▸ **Brief**:
Every entry has to be output exactly, with none skipped.

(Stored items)
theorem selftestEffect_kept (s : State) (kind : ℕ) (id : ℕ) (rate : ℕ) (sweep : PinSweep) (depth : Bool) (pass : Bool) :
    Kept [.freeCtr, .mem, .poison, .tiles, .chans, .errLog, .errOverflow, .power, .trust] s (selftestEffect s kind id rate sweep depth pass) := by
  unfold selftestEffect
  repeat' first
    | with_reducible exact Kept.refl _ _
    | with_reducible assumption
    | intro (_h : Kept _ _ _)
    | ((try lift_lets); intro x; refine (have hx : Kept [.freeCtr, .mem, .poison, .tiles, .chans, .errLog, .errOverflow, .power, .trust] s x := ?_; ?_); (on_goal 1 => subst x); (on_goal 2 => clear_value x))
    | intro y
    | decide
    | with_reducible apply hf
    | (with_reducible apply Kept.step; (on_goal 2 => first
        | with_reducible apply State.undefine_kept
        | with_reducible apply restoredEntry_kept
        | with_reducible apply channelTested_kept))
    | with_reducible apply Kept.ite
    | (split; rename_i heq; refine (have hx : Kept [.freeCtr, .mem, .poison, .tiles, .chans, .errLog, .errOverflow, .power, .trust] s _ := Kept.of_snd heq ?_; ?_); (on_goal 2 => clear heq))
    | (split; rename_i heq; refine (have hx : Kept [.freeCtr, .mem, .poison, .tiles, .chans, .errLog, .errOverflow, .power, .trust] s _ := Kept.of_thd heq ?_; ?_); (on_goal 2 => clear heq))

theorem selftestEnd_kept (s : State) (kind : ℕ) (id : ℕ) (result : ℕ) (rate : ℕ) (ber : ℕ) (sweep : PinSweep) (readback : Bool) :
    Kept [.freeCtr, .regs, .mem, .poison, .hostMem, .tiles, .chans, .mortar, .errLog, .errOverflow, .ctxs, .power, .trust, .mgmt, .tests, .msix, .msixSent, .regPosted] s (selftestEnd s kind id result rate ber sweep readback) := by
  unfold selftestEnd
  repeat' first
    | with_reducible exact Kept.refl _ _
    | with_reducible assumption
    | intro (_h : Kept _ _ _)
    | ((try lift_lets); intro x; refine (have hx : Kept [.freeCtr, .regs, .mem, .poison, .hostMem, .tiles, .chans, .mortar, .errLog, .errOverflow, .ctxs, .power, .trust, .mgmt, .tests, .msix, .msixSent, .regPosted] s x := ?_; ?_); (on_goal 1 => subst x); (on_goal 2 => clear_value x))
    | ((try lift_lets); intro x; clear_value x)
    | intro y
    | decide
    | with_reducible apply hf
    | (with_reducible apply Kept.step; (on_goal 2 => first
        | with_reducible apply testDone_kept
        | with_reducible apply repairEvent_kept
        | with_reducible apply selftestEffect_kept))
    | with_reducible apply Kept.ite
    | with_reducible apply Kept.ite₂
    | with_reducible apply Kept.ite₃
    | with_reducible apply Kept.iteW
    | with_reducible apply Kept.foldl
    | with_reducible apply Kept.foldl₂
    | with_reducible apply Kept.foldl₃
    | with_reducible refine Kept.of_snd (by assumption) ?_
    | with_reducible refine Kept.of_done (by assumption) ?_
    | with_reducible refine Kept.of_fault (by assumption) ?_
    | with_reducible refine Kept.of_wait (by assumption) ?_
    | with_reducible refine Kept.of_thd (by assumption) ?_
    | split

▸ **Answer space**:
theorem selftestEffect_kept (s : State) (kind : ℕ) (id : ℕ) (rate : ℕ) (sweep : PinSweep) (depth : Bool) (pass : Bool) :
    Kept [.freeCtr, .mem, .poison, .tiles, .chans, .errLog, .errOverflow, .power, .trust] s (selftestEffect s kind id rate sweep depth pass) := by
  unfold selftestEffect
  repeat' first
    | with_reducible exact Kept.refl _ _
    | with_reducible assumption
    | intro (_h : Kept _ _ _)
    | ((try lift_lets); intro x; refine (have hx : Kept [.freeCtr, .mem, .poison, .tiles, .chans, .errLog, .errOverflow, .power, .trust] s x := ?_; ?_); (on_goal 1 => subst x); (on_goal 2 => clear_value x))
    | intro y
    | decide
    | with_reducible apply hf
    | (with_reducible apply Kept.step; (on_goal 2 => first
        | with_reducible apply State.undefine_kept
        | with_reducible apply restoredEntry_kept
        | with_reducible apply channelTested_kept))
    | with_reducible apply Kept.ite
    | (split; rename_i heq; refine (have hx : Kept [.freeCtr, .mem, .poison, .tiles, .chans, .errLog, .errOverflow, .power, .trust] s _ := Kept.of_snd heq ?_; ?_); (on_goal 2 => clear heq))
    | (split; rename_i heq; refine (have hx : Kept [.freeCtr, .mem, .poison, .tiles, .chans, .errLog, .errOverflow, .power, .trust] s _ := Kept.of_thd heq ?_; ?_); (on_goal 2 => clear heq))

theorem selftestEnd_kept (s : State) (kind : ℕ) (id : ℕ) (result : ℕ) (rate : ℕ) (ber : ℕ) (sweep : PinSweep) (readback : Bool) :
    Kept [.freeCtr, .regs, .mem, .poison, .hostMem, .tiles, .chans, .mortar, .errLog, .errOverflow, .ctxs, .power, .trust, .mgmt, .tests, .msix, .msixSent, .regPosted] s (selftestEnd s kind id result rate ber sweep readback) := by
  unfold selftestEnd
  repeat' first
    | with_reducible exact Kept.refl _ _
    | with_reducible assumption
    | intro (_h : Kept _ _ _)
    | ((try lift_lets); intro x; refine (have hx : Kept [.freeCtr, .regs, .mem, .poison, .hostMem, .tiles, .chans, .mortar, .errLog, .errOverflow, .ctxs, .power, .trust, .mgmt, .tests, .msix, .msixSent, .regPosted] s x := ?_; ?_); (on_goal 1 => subst x); (on_goal 2 => clear_value x))
    | ((try lift_lets); intro x; clear_value x)
    | intro y
    | decide
    | with_reducible apply hf
    | (with_reducible apply Kept.step; (on_goal 2 => first
        | with_reducible apply testDone_kept
        | with_reducible apply repairEvent_kept
        | with_reducible apply selftestEffect_kept))
    | with_reducible apply Kept.ite
    | with_reducible apply Kept.ite₂
    | with_reducible apply Kept.ite₃
    | with_reducible apply Kept.iteW
    | with_reducible apply Kept.foldl
    | with_reducible apply Kept.foldl₂
    | with_reducible apply Kept.foldl₃
    | with_reducible refine Kept.of_snd (by assumption) ?_
    | with_reducible refine Kept.of_done (by assumption) ?_
    | with_reducible refine Kept.of_fault (by assumption) ?_
    | with_reducible refine Kept.of_wait (by assumption) ?_
    | with_reducible refine Kept.of_thd (by assumption) ?_
    | split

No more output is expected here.